━━━━━ Extracted records ━━━━━

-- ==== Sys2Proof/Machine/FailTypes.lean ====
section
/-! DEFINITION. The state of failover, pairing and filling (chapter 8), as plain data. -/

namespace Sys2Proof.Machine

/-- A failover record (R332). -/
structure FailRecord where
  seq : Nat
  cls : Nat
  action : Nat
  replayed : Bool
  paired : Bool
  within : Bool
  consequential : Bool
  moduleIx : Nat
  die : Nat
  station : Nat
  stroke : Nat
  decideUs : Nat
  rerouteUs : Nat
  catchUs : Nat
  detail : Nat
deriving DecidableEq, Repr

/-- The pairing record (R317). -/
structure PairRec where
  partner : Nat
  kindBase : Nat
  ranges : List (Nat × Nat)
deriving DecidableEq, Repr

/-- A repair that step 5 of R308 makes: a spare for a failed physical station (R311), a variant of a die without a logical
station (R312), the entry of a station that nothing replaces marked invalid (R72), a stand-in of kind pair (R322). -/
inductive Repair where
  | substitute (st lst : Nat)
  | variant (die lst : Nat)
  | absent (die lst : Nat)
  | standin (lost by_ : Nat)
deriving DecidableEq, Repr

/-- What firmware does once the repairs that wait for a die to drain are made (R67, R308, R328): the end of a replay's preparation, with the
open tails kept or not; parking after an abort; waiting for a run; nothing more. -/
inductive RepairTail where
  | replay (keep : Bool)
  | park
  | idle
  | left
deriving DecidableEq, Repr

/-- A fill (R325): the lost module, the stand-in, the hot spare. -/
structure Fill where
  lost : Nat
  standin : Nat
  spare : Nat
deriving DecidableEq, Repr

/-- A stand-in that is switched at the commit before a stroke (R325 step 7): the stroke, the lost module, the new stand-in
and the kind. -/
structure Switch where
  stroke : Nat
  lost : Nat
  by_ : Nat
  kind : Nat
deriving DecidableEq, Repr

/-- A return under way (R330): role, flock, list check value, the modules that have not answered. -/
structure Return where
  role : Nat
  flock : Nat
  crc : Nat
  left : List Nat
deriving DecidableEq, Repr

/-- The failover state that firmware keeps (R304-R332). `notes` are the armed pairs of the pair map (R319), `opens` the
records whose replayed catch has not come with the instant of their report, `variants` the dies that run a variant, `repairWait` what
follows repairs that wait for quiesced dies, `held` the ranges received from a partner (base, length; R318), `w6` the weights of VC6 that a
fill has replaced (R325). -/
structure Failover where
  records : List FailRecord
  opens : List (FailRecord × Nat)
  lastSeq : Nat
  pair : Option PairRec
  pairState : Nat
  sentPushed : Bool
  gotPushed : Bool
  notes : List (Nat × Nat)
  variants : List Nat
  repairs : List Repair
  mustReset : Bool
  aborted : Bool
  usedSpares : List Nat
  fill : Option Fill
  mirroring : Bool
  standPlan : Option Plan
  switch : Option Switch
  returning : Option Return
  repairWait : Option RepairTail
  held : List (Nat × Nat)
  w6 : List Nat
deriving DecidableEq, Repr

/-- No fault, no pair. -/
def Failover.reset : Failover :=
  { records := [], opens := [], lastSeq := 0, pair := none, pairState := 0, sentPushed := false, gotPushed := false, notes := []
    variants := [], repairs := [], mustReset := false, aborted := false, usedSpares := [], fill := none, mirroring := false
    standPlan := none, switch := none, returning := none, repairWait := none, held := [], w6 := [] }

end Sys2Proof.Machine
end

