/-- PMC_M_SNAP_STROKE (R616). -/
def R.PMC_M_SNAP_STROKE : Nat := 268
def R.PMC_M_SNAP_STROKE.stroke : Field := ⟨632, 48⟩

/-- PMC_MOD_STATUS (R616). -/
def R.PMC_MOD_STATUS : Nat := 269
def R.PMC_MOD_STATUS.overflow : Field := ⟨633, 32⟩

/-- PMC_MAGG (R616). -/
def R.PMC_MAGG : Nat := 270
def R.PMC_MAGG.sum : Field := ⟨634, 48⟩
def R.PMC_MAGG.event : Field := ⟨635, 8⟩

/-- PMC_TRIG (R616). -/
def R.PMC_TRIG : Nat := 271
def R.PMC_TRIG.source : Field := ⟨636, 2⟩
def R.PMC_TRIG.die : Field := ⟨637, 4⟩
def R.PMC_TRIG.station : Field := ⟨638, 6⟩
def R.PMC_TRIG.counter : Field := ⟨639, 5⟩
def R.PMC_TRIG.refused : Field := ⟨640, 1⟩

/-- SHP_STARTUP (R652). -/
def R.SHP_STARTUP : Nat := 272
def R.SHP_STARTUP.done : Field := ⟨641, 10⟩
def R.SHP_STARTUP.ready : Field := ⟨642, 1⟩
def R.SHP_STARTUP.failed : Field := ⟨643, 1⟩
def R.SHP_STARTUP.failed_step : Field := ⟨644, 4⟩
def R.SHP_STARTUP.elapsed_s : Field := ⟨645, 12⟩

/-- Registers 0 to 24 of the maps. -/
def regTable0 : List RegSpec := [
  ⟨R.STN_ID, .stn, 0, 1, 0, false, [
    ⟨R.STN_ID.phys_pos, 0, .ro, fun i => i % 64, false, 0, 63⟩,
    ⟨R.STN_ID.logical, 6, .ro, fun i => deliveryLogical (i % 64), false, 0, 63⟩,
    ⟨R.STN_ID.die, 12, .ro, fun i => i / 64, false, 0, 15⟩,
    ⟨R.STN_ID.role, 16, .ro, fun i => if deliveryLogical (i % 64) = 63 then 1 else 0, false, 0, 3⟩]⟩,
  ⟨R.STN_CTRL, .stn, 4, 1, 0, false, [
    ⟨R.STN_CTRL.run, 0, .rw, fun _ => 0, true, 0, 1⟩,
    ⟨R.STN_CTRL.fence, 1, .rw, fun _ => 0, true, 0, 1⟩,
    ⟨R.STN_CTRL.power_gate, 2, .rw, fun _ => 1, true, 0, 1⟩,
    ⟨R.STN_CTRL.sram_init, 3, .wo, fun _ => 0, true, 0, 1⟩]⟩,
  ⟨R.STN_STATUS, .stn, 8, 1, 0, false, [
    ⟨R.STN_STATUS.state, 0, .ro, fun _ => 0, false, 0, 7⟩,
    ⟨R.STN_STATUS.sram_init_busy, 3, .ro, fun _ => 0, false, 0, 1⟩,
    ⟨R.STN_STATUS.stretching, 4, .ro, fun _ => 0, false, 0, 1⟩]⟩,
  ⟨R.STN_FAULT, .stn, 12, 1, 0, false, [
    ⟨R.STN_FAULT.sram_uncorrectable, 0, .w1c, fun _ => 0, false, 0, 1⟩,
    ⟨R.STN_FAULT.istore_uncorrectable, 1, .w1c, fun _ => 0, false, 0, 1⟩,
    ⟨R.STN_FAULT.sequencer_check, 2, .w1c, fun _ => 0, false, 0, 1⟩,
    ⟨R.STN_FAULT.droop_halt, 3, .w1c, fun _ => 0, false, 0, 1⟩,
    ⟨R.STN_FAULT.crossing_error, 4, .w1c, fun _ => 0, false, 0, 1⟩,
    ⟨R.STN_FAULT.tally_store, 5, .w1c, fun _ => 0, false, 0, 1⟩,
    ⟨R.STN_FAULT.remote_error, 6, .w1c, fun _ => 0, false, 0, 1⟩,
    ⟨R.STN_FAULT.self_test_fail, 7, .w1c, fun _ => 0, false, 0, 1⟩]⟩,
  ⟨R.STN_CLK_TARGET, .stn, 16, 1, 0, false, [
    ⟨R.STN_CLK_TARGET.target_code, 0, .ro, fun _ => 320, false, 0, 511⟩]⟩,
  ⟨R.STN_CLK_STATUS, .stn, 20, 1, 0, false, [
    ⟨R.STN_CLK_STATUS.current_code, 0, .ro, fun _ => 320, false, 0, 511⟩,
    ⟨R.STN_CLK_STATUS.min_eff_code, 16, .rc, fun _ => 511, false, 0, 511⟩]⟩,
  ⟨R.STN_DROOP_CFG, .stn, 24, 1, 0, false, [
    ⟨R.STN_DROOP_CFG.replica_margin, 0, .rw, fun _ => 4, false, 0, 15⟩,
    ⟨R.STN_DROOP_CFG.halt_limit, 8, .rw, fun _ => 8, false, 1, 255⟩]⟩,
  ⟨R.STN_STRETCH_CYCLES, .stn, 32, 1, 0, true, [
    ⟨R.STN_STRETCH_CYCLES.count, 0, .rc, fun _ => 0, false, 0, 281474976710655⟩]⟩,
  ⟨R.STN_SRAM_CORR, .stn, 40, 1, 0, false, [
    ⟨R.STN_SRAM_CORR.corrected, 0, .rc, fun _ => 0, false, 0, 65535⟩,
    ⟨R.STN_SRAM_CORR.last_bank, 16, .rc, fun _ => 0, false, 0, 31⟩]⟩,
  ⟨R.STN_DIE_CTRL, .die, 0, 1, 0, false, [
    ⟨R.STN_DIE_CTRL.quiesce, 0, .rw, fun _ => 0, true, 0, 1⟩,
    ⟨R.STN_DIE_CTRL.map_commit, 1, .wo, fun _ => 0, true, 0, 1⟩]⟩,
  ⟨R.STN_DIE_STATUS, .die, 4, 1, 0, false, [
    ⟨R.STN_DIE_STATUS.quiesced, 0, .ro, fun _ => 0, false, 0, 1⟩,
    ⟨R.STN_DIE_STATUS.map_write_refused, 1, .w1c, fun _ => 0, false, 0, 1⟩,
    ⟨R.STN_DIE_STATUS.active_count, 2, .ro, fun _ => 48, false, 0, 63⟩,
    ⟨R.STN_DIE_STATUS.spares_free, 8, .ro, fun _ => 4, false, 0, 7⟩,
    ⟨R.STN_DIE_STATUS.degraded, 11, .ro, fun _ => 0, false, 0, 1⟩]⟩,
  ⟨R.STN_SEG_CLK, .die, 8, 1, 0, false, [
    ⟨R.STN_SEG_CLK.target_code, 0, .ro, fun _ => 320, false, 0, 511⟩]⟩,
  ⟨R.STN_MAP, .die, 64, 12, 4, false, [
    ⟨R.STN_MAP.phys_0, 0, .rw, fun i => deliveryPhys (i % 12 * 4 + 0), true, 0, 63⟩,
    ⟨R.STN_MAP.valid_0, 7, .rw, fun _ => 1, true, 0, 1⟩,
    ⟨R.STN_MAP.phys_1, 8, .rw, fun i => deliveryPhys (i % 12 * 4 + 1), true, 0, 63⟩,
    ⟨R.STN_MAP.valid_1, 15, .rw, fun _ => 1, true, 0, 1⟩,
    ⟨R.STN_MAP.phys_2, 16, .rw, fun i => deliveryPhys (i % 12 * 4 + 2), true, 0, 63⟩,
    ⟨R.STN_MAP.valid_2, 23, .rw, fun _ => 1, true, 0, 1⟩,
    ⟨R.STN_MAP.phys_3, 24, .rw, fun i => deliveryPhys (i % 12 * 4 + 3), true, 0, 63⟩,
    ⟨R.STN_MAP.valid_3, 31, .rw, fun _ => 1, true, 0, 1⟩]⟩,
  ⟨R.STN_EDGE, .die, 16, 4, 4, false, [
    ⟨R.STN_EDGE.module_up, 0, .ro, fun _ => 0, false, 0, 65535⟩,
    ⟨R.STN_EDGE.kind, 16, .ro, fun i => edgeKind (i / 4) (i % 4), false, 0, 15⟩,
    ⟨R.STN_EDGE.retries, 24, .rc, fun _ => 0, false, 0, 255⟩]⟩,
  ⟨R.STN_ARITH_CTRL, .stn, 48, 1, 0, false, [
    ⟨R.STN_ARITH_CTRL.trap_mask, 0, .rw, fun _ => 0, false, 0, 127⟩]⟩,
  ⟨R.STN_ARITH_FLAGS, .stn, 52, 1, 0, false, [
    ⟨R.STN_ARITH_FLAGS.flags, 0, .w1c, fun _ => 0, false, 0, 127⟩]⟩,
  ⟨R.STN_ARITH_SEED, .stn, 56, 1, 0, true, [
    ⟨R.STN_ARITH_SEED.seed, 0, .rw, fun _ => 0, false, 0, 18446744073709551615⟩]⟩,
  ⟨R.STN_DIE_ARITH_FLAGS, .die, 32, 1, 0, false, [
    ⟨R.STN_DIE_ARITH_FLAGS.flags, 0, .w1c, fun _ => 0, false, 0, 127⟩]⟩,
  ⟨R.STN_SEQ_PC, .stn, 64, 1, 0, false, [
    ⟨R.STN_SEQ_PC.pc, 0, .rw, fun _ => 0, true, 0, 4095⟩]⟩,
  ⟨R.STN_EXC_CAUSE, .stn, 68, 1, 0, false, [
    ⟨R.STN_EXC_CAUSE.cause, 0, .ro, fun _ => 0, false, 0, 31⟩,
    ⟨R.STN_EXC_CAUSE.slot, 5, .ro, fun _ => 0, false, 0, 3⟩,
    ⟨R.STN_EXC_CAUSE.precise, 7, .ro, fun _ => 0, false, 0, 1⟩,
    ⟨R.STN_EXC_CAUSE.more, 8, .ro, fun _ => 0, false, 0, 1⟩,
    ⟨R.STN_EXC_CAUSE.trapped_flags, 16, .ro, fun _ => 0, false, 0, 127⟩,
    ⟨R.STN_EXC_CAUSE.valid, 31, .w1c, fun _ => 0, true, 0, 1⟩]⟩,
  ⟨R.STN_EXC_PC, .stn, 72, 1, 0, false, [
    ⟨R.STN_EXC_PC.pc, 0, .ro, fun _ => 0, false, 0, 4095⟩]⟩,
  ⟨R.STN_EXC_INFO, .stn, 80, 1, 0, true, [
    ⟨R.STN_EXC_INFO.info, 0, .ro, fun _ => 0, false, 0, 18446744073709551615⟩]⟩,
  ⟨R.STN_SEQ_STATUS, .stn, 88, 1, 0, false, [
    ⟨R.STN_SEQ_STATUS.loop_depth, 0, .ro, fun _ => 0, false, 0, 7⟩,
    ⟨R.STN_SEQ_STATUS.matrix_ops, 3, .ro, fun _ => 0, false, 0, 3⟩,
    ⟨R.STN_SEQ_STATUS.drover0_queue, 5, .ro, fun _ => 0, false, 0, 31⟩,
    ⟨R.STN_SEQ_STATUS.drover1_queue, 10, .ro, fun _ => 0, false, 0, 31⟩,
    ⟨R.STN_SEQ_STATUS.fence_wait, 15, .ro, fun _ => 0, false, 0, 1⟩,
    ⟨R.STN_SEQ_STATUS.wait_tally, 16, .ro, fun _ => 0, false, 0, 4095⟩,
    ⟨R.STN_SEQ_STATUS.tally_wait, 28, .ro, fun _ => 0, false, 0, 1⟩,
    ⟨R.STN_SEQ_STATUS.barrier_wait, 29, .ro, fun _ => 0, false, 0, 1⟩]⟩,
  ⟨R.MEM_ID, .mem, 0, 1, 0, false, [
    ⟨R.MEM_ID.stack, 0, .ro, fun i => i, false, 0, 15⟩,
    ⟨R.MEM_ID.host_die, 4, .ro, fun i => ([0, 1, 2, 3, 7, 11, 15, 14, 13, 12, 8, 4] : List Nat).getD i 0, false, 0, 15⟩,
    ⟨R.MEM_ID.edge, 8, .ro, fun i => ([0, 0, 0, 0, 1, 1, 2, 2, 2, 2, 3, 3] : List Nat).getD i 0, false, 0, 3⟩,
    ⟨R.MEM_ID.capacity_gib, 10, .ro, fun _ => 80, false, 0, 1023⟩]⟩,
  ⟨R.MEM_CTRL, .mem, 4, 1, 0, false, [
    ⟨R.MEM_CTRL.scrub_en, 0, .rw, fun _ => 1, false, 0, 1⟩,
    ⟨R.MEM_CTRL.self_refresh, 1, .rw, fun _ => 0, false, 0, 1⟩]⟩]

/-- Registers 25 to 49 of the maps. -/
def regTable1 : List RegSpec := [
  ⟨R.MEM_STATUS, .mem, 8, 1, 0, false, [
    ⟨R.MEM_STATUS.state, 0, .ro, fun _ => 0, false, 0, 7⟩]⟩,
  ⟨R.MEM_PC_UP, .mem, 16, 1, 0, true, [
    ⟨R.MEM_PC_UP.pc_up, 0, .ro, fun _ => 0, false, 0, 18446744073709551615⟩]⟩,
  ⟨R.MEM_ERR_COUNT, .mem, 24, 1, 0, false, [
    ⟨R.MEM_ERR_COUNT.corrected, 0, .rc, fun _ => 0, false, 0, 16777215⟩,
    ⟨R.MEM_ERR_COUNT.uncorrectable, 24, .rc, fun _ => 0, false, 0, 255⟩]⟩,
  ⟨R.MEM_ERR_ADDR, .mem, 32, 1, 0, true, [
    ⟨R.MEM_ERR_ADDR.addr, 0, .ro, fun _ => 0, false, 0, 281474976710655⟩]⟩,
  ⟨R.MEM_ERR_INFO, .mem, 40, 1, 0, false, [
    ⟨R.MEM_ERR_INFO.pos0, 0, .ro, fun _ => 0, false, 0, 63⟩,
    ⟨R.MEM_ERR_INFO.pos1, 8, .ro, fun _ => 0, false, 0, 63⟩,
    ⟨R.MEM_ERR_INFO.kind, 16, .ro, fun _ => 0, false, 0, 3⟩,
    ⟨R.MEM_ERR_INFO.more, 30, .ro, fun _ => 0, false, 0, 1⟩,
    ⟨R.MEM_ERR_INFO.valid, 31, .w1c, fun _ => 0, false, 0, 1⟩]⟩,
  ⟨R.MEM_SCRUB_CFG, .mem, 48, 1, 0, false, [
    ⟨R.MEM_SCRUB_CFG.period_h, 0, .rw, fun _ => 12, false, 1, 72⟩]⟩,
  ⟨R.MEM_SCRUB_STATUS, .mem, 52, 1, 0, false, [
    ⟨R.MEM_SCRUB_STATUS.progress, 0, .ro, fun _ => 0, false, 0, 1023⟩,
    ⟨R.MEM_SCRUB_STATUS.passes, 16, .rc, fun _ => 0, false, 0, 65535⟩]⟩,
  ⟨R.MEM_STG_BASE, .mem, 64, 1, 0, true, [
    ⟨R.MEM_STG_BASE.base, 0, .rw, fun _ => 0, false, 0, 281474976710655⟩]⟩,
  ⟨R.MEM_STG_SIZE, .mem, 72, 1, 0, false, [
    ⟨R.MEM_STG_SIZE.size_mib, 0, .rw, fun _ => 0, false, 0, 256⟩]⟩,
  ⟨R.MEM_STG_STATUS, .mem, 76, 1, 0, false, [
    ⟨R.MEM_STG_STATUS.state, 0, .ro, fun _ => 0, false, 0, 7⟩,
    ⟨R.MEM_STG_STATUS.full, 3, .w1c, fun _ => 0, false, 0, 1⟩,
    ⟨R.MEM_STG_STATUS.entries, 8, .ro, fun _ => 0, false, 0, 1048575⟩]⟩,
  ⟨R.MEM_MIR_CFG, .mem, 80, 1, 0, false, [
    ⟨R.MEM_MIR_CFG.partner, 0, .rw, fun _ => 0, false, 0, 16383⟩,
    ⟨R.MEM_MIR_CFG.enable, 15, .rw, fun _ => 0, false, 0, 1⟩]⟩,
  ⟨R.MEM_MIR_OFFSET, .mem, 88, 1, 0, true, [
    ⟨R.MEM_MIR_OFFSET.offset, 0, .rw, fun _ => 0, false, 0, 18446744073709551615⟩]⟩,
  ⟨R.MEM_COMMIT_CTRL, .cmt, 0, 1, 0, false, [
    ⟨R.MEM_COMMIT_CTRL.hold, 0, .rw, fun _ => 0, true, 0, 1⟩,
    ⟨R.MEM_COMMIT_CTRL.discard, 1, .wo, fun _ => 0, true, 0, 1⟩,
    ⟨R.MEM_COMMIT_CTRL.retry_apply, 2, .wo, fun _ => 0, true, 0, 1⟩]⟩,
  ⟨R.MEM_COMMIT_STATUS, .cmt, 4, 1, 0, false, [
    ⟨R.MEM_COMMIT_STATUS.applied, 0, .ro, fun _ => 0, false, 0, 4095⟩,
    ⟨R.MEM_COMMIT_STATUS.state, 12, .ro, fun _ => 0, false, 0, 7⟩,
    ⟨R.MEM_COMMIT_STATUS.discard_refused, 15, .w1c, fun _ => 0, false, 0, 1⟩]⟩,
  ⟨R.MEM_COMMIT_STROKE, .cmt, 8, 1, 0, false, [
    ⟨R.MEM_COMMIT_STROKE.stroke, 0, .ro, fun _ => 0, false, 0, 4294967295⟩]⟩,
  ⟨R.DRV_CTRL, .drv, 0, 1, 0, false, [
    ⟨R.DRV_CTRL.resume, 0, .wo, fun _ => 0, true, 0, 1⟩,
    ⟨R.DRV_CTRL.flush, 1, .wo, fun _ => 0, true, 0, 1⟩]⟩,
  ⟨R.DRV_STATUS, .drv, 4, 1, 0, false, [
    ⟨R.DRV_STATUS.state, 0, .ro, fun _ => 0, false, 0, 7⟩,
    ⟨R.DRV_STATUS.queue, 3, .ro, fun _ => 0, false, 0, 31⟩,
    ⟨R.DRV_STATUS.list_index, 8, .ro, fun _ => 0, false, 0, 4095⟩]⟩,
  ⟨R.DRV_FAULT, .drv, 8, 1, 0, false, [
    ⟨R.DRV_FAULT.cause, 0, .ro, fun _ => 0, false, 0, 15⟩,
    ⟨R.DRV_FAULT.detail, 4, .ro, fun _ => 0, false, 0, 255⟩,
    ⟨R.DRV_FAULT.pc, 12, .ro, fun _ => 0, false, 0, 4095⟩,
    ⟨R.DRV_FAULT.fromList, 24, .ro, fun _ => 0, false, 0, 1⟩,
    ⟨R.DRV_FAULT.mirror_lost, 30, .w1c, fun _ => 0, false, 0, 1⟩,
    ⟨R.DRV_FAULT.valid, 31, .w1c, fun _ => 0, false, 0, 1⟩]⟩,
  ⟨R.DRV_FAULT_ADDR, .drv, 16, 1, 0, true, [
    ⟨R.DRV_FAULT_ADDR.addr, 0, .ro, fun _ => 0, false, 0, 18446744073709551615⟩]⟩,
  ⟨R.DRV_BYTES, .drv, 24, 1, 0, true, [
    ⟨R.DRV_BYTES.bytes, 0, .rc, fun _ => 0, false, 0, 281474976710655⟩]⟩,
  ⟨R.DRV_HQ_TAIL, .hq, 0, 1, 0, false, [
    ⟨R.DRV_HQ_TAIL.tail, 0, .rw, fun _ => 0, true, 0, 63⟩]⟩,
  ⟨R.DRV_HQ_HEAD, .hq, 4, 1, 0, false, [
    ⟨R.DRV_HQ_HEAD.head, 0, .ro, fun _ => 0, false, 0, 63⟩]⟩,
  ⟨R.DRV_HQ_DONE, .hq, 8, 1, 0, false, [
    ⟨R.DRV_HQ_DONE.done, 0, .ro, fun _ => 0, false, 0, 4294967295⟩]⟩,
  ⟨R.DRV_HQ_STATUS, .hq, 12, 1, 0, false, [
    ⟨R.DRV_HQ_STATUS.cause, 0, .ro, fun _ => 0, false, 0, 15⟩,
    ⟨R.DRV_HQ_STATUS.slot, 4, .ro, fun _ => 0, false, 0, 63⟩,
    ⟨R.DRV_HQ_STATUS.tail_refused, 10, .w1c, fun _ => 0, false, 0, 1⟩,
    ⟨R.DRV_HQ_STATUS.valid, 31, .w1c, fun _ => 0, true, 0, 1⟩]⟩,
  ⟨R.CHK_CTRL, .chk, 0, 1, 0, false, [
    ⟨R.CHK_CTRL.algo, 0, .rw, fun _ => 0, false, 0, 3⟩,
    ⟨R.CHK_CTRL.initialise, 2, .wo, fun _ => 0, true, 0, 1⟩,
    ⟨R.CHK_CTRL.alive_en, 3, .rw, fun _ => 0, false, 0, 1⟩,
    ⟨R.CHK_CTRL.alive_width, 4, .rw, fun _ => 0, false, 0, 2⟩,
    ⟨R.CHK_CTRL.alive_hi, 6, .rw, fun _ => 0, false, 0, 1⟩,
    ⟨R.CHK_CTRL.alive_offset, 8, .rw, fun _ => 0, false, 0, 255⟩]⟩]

━━━━━

Task: When you answer, output each line of the data exactly as given, from its first line up to and including the one with "record (R317). -/".

Finished task:
-- ==== Sys2Proof/Machine/FailTypes.lean ====
section
/-! DEFINITION. The state of failover, pairing and filling (chapter 8), as plain data. -/

namespace Sys2Proof.Machine

/-- A failover record (R332). -/
structure FailRecord where
  seq : Nat
  cls : Nat
  action : Nat
  replayed : Bool
  paired : Bool
  within : Bool
  consequential : Bool
  moduleIx : Nat
  die : Nat
  station : Nat
  stroke : Nat
  decideUs : Nat
  rerouteUs : Nat
  catchUs : Nat
  detail : Nat
deriving DecidableEq, Repr

/-- The pairing record (R317). -/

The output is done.